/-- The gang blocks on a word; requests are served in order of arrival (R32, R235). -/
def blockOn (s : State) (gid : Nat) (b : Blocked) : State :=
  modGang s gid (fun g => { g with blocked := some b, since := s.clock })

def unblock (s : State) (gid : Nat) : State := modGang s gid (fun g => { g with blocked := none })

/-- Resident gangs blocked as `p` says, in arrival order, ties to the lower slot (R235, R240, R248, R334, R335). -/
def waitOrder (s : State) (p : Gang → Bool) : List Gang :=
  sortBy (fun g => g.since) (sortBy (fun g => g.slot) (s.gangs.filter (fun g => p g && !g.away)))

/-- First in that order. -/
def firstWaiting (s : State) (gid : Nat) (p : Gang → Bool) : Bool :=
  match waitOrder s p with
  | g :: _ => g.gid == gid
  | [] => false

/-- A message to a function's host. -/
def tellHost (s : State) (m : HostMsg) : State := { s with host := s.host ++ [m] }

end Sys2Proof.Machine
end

## What to do
Each line above that includes "since" should be shown.

## Output for this task
  modGang s gid (fun g => { g with blocked := some b, since := s.clock })
  sortBy (fun g => g.since) (sortBy (fun g => g.slot) (s.gangs.filter (fun g => p g && !g.away)))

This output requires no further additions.